----- Given information
/-! ### State.leaveReset -/

@[simp] theorem State.leaveReset_len (s : State) : (s.leaveReset).len = s.len := rfl
@[simp] theorem State.leaveReset_chunkLo (s : State) : (s.leaveReset).chunkLo = s.chunkLo := rfl
@[simp] theorem State.leaveReset_chunkHi (s : State) : (s.leaveReset).chunkHi = s.chunkHi := rfl
@[simp] theorem State.leaveReset_keyReg (s : State) : (s.leaveReset).keyReg = s.keyReg := rfl
@[simp] theorem State.leaveReset_result (s : State) : (s.leaveReset).result = s.result := rfl
@[simp] theorem State.leaveReset_count (s : State) : (s.leaveReset).count = s.count := rfl
@[simp] theorem State.leaveReset_irqDone (s : State) : (s.leaveReset).irqDone = s.irqDone := rfl
@[simp] theorem State.leaveReset_irqOvr (s : State) : (s.leaveReset).irqOvr = s.irqOvr := rfl
@[simp] theorem State.leaveReset_ieDone (s : State) : (s.leaveReset).ieDone = s.ieDone := rfl
@[simp] theorem State.leaveReset_ieOvr (s : State) : (s.leaveReset).ieOvr = s.ieOvr := rfl
@[simp] theorem State.leaveReset_mem (s : State) : (s.leaveReset).mem = s.mem := rfl
@[simp] theorem State.leaveReset_inst (s : State) : (s.leaveReset).inst = s.inst := rfl
@[simp] theorem State.leaveReset_seq (s : State) : (s.leaveReset).seq = s.seq := rfl
@[simp] theorem State.leaveReset_inReset (s : State) : (s.leaveReset).inReset = false := rfl
@[simp] theorem State.leaveReset_chunkMax (s : State) : (s.leaveReset).chunkMax = s.chunkMax := rfl
@[simp] theorem State.leaveReset_bus (s : State) : (s.leaveReset).bus = s.bus := rfl
@[simp] theorem State.leaveReset_snkPort (s : State) : (s.leaveReset).snkPort = s.snkPort := rfl
@[simp] theorem State.leaveReset_srcPort (s : State) : (s.leaveReset).srcPort = s.srcPort := rfl
@[simp] theorem State.leaveReset_lags (s : State) : (s.leaveReset).lags = s.lags := rfl
@[simp] theorem State.leaveReset_sunk (s : State) : (s.leaveReset).sunk = s.sunk := rfl
@[simp] theorem State.leaveReset_taken (s : State) : (s.leaveReset).taken = s.taken := rfl
@[simp] theorem State.leaveReset_obs (s : State) : (s.leaveReset).obs = s.obs := rfl
@[simp] theorem State.leaveReset_epoch (s : State) : (s.leaveReset).epoch = s.epoch := rfl
@[simp] theorem State.leaveReset_draws (s : State) : (s.leaveReset).draws = s.draws := rfl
----------
> [What you need to do] In the records above, find the line with "s.chunkLo := rfl"; write out exactly that line and each one after it, stopping after the line with "s.keyReg := rfl".

> [Your response]
@[simp] theorem State.leaveReset_chunkLo (s : State) : (s.leaveReset).chunkLo = s.chunkLo := rfl
@[simp] theorem State.leaveReset_chunkHi (s : State) : (s.leaveReset).chunkHi = s.chunkHi := rfl
@[simp] theorem State.leaveReset_keyReg (s : State) : (s.leaveReset).keyReg = s.keyReg := rfl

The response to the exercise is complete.